In the hwe.xlsx Excel Spreadsheet, there are three examples to help make this more concrete.

Example 1: Allele A is dominant and allele a is recessive. Set the original frequencies of p (allele A) and q (allele a) at 0.6 and 0.4 in Generation 1. These are highlighted in blue. All other numbers are calculated from these two original data points. The frequency of genotype AA is determined by squaring the allele frequency A. The frequency of genotype Aa is determined by multiplying 2 times the frequency of A times the frequency of a. The frequency of aa is determined by squaring a. Try changing p and q to other values, ensuring only that p and q always equal 1. Does it make any difference in the results?

Example 2: Alleles A₁ and A₂ are co-dominant. In this case, A₁ is at a frequency of 0.25 and A₂ is at a frequency of 0.75.

Example 3: Alleles A and a are dominant and recessive. Note that allele A is at very low frequency despite being dominant. Does it increase in frequency?

Problem:

The second sometimes confusing thing about HWE is that after all of the examples above, you may wonder if it is possible for the observed and expected frequencies to differ. Here's an example where they do:

In a population of snails, shell color is coded for by a single gene. The alleles A₁ and A₂are co-dominant. The genotype A₁A₁ makes an orange shell. The genotype A₁A₂ makes a yellow shell.

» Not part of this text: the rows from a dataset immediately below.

-- ==== Sys2Proof/Tests/Slice0.lean ====
section
/-! SUPPORT. Tests of the model, each expected result taken from the spec's tables, and for every statement with
hypotheses a witness that meets them together. -/

namespace Sys2Proof.Tests

open Sys2Proof.Machine

/-- The state a step answers, if it answers one. -/
def nextState : Host.Outcome State Fault Refusal → Option State
  | .next s => some s
  | .fault _ => none
  | .refused _ => none

/-- What a step leaves to see: trace, INITIALIZED, FAULT. -/
def seen (o : Host.Outcome State Fault Refusal) : Option (List BusEvent × Bool × BitVec 3) :=
  (nextState o).map State.observation

/-- A block just reset, or initialised, whose MODE1 reads return m. -/
def block (initialized : Bool) (m : Byte) : State := { State.reset with initialized := initialized, reads := [m] }

/-- A block with one command word to run. -/
def given (s : State) (w : CmdWord) : State := { s with pending := [.command w] }

/-! ## Well-formedness: an ill-formed term for each check (30_encoding.md R63) -/

theorem test_wf_refuses_opcode_0 : CmdFields.wellFormed ⟨0x00#8, 0#8, 0#16, 0#16⟩ = false := by decide
theorem test_wf_refuses_opcode_6 : CmdFields.wellFormed ⟨0x06#8, 0#8, 0#16, 0#16⟩ = false := by decide
theorem test_wf_refuses_init_ch : CmdFields.wellFormed ⟨0x01#8, 1#8, 0#16, 0#16⟩ = false := by decide
theorem test_wf_refuses_init_a : CmdFields.wellFormed ⟨0x01#8, 0#8, 1#16, 0#16⟩ = false := by decide
theorem test_wf_refuses_init_b : CmdFields.wellFormed ⟨0x01#8, 0#8, 0#16, 1#16⟩ = false := by decide
theorem test_wf_refuses_setFreq_ch : CmdFields.wellFormed ⟨0x02#8, 1#8, 0#16, 50#16⟩ = false := by decide
theorem test_wf_refuses_setFreq_a : CmdFields.wellFormed ⟨0x02#8, 0#8, 1#16, 50#16⟩ = false := by decide
theorem test_wf_refuses_servo_a : CmdFields.wellFormed ⟨0x04#8, 0#8, 1#16, 0#16⟩ = false := by decide
theorem test_wf_refuses_servoPulse_a : CmdFields.wellFormed ⟨0x05#8, 0#8, 1#16, 0#16⟩ = false := by decide
theorem test_wf_takes_setPwm : CmdFields.wellFormed ⟨0x03#8, 255#8, 0xFFFF#16, 0xFFFF#16⟩ = true := by decide

/-- The declared ranges refuse a channel, an angle, a pulse and a frequency outside them (R9, R94, R117, R118). -/
theorem test_declared_ranges :
    Instr.inDeclaredRange (.setPwm 16#8 0#16 0#16) = false ∧ Instr.inDeclaredRange (.servo 0#8 181#16) = false ∧
    Instr.inDeclaredRange (.servo 16#8 0#16) = false ∧ Instr.inDeclaredRange (.servoPulse 0#8 499#16) = false ∧
    Instr.inDeclaredRange (.servoPulse 0#8 2501#16) = false ∧ Instr.inDeclaredRange (.servoPulse 16#8 500#16) = false ∧
    Instr.inDeclaredRange (.setFreq 23#16) = false ∧ Instr.inDeclaredRange (.setFreq 6104#16) = false := by decide

/-! ## Decoding: words written out from 30_encoding.md R61, R63, field by field -/

theorem test_decode_init :
    decode 0b00000001_00000000_0000000000000000_0000000000000000#48 = .ok .init := by decide
theorem test_decode_setFreq :
    decode 0b00000010_00000000_0000000000000000_0000000000111100#48 = .ok (.setFreq 60#16) := by decide
theorem test_decode_setPwm :
    decode 0b00000011_00000111_0001001000110100_1010101111001101#48 = .ok (.setPwm 7#8 0x1234#16 0xABCD#16) := by
  decide
theorem test_decode_servo :
    decode 0b00000100_00010100_0000000000000000_0000000001011010#48 = .ok (.servo 20#8 90#16) := by decide
theorem test_decode_servoPulse :
    decode 0b00000101_00000011_0000000000000000_0000010111011100#48 = .ok (.servoPulse 3#8 1500#16) := by decide

/-- The refused words of 95_test_vectors.md V-D and V-F. -/
theorem test_decode_refuses :
    decode 0x000000000000#48 = .error .illegalOpcode ∧ decode 0x060000000000#48 = .error .illegalOpcode ∧
    decode 0xFF0000000000#48 = .error .illegalOpcode ∧ decode 0x010100000000#48 = .error .reservedField ∧
    decode 0x010000010000#48 = .error .reservedField ∧ decode 0x010000000001#48 = .error .reservedField ∧
    decode 0x020100000032#48 = .error .reservedField ∧ decode 0x020000010032#48 = .error .reservedField ∧
    decode 0x040000010000#48 = .error .reservedField ∧ decode 0x050000010000#48 = .error .reservedField ∧
    decode 0x070000000001#48 = .error .illegalOpcode ∧ decode 0x020100000000#48 = .error .reservedField := by decide

/-- The match words of spec/opcode_table.json as the host numbers them. -/
theorem test_decodeTableWord :
    decodeTableWord 48 0x010000000000 = some .init ∧ decodeTableWord 48 0x020000000000 = some (.setFreq 0#16) ∧
    decodeTableWord 48 0x030000000000 = some (.setPwm 0#8 0#16 0#16) ∧
    decodeTableWord 48 0x040000000000 = some (.servo 0#8 0#16) ∧
    decodeTableWord 48 0x050000000000 = some (.servoPulse 0#8 0#16) ∧ decodeTableWord 48 0x060000000000 = none := by
  decide

/-- The first step after reset runs the word placed for it: one word of each row of spec/opcode_table.json. -/
theorem test_withFetchWord :
    ∀ w ∈ [0x010000000000, 0x020000000000, 0x030000000000, 0x040000000000, 0x050000000000],
      ((nextState (step (State.reset.withFetchWord 48 w))).map State.fault).isSome = true := by decide

/-- The assembler reads hexadecimal operands and refuses one that does not fit (30_encoding.md R69). -/
theorem test_assemble :
    assembleWord "SET_PWM 7, 0x1234, 0xABCD".toList = some 0x03071234ABCD#48 ∧
    assembleWord "SERVO 256, 90".toList = none ∧ assembleWord "SET_FREQ 65536".toList = none ∧
    assembleWord "SET_FREQ".toList = none ∧ assembleWord "RESET".toList = none := by decide

/-! ## One step each, from 95_test_vectors.md -/

/-- V-I: INIT from reset emits the 23 events of R84. -/
theorem test_init_from_reset :
    seen (step (given (block false 0x00#8) 0x010000000000#48)) = some (initTrace 0x00#8, true, 0#3) := by decide

/-- V-I: INIT again emits nothing. -/
theorem test_init_again :
    seen (step (given (block true 0x00#8) 0x010000000000#48)) = some ([], true, 0#3) := by decide

/-- V-S: SET_FREQ 60 with m = 0x5A. -/
theorem test_setFreq_60 :
    seen (step (given (block false 0x5A#8) 0x02000000003C#48)) =
      some ([.rd 0x40#8 0x00#8 0x5A#8, .wr 0x40#8 0x00#8 0x5A#8, .wr 0x40#8 0xFE#8 0x64#8, .wr 0x40#8 0x00#8 0x5A#8,
        .dly 5000, .wr 0x40#8 0x00#8 0xFB#8], false, 0#3) := by decide

/-- V-S: SET_FREQ 0, 23 and 6104 fault before any event. -/
theorem test_setFreq_faults :
    seen (step (given (block true 0x00#8) 0x020000000000#48)) = some ([], true, 3#3) ∧
    seen (step (given (block true 0x00#8) 0x020000000017#48)) = some ([], true, 4#3) ∧
    seen (step (given (block true 0x00#8) 0x0200000017D8#48)) = some ([], true, 4#3) := by decide

/-- V-C: SET_PWM 7, 0x1234, 0xABCD on a block not initialised. -/
theorem test_setPwm_7 :
    seen (step (given (block false 0x00#8) 0x03071234ABCD#48)) =
      some ([.wrBlk 0x40#8 0x22#8 0x34#8 0x12#8 0xCD#8 0xAB#8], false, 0#3) := by decide

/-- V-C: an invalid channel is dropped, whatever its window. -/
theorem test_setPwm_255 :
    seen (step (given (block true 0x00#8) 0x03FFFFFFFFFF#48)) = some ([], true, 0#3) := by decide

/-- V-A: SERVO 3, 31939, the widest duty tick that fits. -/
theorem test_servo_31939 :
    seen (step (given (block true 0x00#8) 0x040300007CC3#48)) =
      some ([.wrBlk 0x40#8 0x12#8 0x00#8 0x00#8 0xFD#8 0xFF#8], true, 0#3) := by decide

/-- V-I: SERVO 2, 31940 on a block not initialised runs InitSeq, then faults. -/
theorem test_servo_31940_lazy :
    seen (step (given (block false 0x00#8) 0x040200007CC4#48)) = some (initTrace 0x00#8, true, 5#3) := by decide

/-- V-U: SERVO_PULSE 7, 65535. -/
theorem test_servoPulse_65535 :
    seen (step (given (block true 0x00#8) 0x05070000FFFF#48)) =
      some ([.wrBlk 0x40#8 0x22#8 0x00#8 0x00#8 0x6D#8 0x34#8], true, 0#3) := by decide

/-- V-U: SERVO_PULSE 200, 1500 loads nothing, and initialises a block that is not (43_servo.md R118). -/
theorem test_servoPulse_invalid :
    seen (step (given (block true 0x00#8) 0x05C8000005DC#48)) = some ([], true, 0#3) ∧
    seen (step (given (block false 0x11#8) 0x05C8000005DC#48)) = some (initTrace 0x11#8, true, 0#3) := by decide

/-- V-F: a faulted block has no step for a command, and a reset frees it (60_exceptions.md R133, R136). -/
theorem test_faulted_block :
    step { given State.reset 0x010000000000#48 with fault := 5#3 } = .fault (.blockFaulted 5#3) ∧
    seen (step { State.reset with fault := 5#3, initialized := true, trace := [.dly 5000], pending := [.reset] }) =
      some ([], false, 0#3) := ⟨rfl, by decide⟩

/-- 90_conflicts.md C1: the prescale truncates where rounding would differ (95_test_vectors.md V-P). -/
theorem test_prescale_truncates :
    prescale Config.hw 40 = 151 ∧ prescale Config.hw 60 = 100 ∧ prescale Config.hw 200 = 29 ∧
    prescale Config.hw 1221 = 3 ∧ prescale Config.hw 1526 = 2 ∧ prescale Config.hw 1600 = 2 := by decide

/-! ## Witnesses: a state and operands that meet the hypotheses of each statement together -/

/-- An initialised block with the trace of its InitSeq. -/
def session : State := { block true 0x00#8 with trace := initTrace 0x00#8 }

theorem witness_EncodeOfDecodeIsTheWord : decode 0x030F01000800#48 = .ok (.setPwm 15#8 256#16 2048#16) := by decide

theorem witness_MatchAndMaskSelectTheCommand :
    ∃ w : CmdWord, ∃ r ∈ opTable, r.selects w = true := ⟨0x010000000000#48, opTable.head (by decide), by decide, by decide⟩

theorem witness_IllegalOpcodeRaisesItsFault :
    ∀ w ∈ [0x000000000000#48, 0x060000000000#48, 0xFF0000000000#48],
      (given State.reset w).fault = 0#3 ∧ (given State.reset w).pending = .command w :: [] ∧
      ((w.extractLsb' 40 8).toNat = 0 ∨ 6 ≤ (w.extractLsb' 40 8).toNat) := by
  simp [given, State.reset]

theorem witness_ReservedFieldRaisesItsFault :
    ∀ w ∈ [0x010100000000#48, 0x01FF00000000#48, 0x010000010000#48, 0x010000000001#48, 0x020100000032#48,
        0x02000001FFFF#48, 0x04FF80000000#48, 0x050000010000#48],
      (given State.reset w).fault = 0#3 ∧ (given State.reset w).pending = .command w :: [] ∧
      (w.extractLsb' 40 8 = 0x01#8 ∧
          (w.extractLsb' 32 8 ≠ 0#8 ∨ w.extractLsb' 16 16 ≠ 0#16 ∨ w.extractLsb' 0 16 ≠ 0#16) ∨
        w.extractLsb' 40 8 = 0x02#8 ∧ (w.extractLsb' 32 8 ≠ 0#8 ∨ w.extractLsb' 16 16 ≠ 0#16) ∨
        (w.extractLsb' 40 8 = 0x04#8 ∨ w.extractLsb' 40 8 = 0x05#8) ∧ w.extractLsb' 16 16 ≠ 0#16) := by
  simp [given, State.reset]

theorem witness_StepRunsTheDecodedCommand :
    (given State.reset 0x0503000005DC#48).pending = .command 0x0503000005DC#48 :: [] ∧
      decode 0x0503000005DC#48 = .ok (.servoPulse 3#8 1500#16) := by decide

theorem witness_PlacedWordIsRunNext : decode 0x0400000000B4#48 = .ok (.servo 0#8 180#16) := by decide

theorem witness_BlockWithNoInputWaits : State.reset.fault = 0#3 ∧ State.reset.pending = [] := by decide

theorem witness_FaultedBlockTakesNoStep :
    ∀ code ∈ [1#3, 5#3, 6#3, 7#3],
      ({ State.reset with fault := code }).fault ≠ 0#3 ∧
      nextInput { given State.reset 0x010000000000#48 with fault := code } ≠ some .reset := by decide

theorem witness_ResetGivesAFreshBlock :
    ({ session with fault := 5#3, pending := [.reset] }).pending = .reset :: [] := rfl

/-- One word for each code the table gives, 0 to 5. -/
theorem witness_EveryWordRaisesItsFaultAndNoOther :
    expectedFault 0x0200000017D7#48 = 0#3 ∧ expectedFault 0x060000000000#48 = 1#3 ∧
    expectedFault 0x020100000000#48 = 2#3 ∧ expectedFault 0x020000000000#48 = 3#3 ∧
    expectedFault 0x020000000017#48 = 4#3 ∧ expectedFault 0x0200000017D8#48 = 4#3 ∧
    expectedFault 0x040F00007CC4#48 = 5#3 ∧ expectedFault 0x041000007CC4#48 = 0#3 ∧
    expectedFault 0x040F00007CC3#48 = 0#3 ∧
    (given State.reset 0x040F00007CC4#48).fault = 0#3 ∧
    (given State.reset 0x040F00007CC4#48).pending = .command 0x040F00007CC4#48 :: [] := by decide

/-- The clause for a step that runs no command word: waiting, and a reset. -/
theorem witness_EveryWordRaisesItsFaultAndNoOther_other :
    (∃ t, step State.reset = .next t ∧ nextInput State.reset = none) ∧
    ∃ t, step { State.reset with fault := 5#3, pending := [.reset] } = .next t ∧
      nextInput { State.reset with fault := 5#3, pending := [.reset] } = some .reset :=
  ⟨⟨_, rfl, rfl⟩, _, rfl, rfl⟩

theorem witness_FaultIsWrittenOnEntryOnly :
    ∃ s t, step s = .next t ∧ t.fault ≠ s.fault :=
  ⟨given State.reset 0x020000000000#48, { State.reset with fault := 3#3 }, rfl, by decide⟩

theorem witness_InitializedIsSetByInitSeqOnly :
    ∃ s t, step s = .next t ∧ t.initialized ≠ s.initialized :=
  ⟨given State.reset 0x010000000000#48, _, rfl, by decide⟩

theorem witness_StepTouchesOnlyTheBlocksRegisters :
    ∃ s t, step s = .next t ∧ nextInput s ≠ some .reset :=
  ⟨given (block true 0x00#8) 0x030F01000800#48, _, rfl, by decide⟩

theorem witness_TransportOutcomesNeverMatter :
    ∃ s s' t : State, s ≠ s' ∧ s.forgetTransport = s'.forgetTransport ∧ step s = .next t :=
  ⟨{ given (block true 0x00#8) 0x030F01000800#48 with acks := [true] },
    { given (block true 0x00#8) 0x030F01000800#48 with acks := [false], delays := [7] }, _, by decide, by decide, rfl⟩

The genotype A₂A₂makes a black shell. 1% of the snails are orange, 98% are yellow, and 1% of the snails are black.

Observed frequency of A₁ allele = 0.01 + 0.5(.98) = 0.50 = 50%

p²= Expected frequency of A₁A₁ = 0.25

2pq = Expected frequency of A₁A₂ = 0.50

q² = Expected frequency of A₂A₂ = 0.25

Phenotype	Orange	Yellow	Black
Genotype	A₁A₁	A₁A₂	A₂A₂
Observed	1%	98%	1%
Expected	25%	50%	25%
Difference	-24%	+48%	-24%

There are significantly fewer orange and black snails than expected, and significantly more yellow snails than expected. It appears that this is a case of stabilizing selection, since both tails appear to be strongly selected against.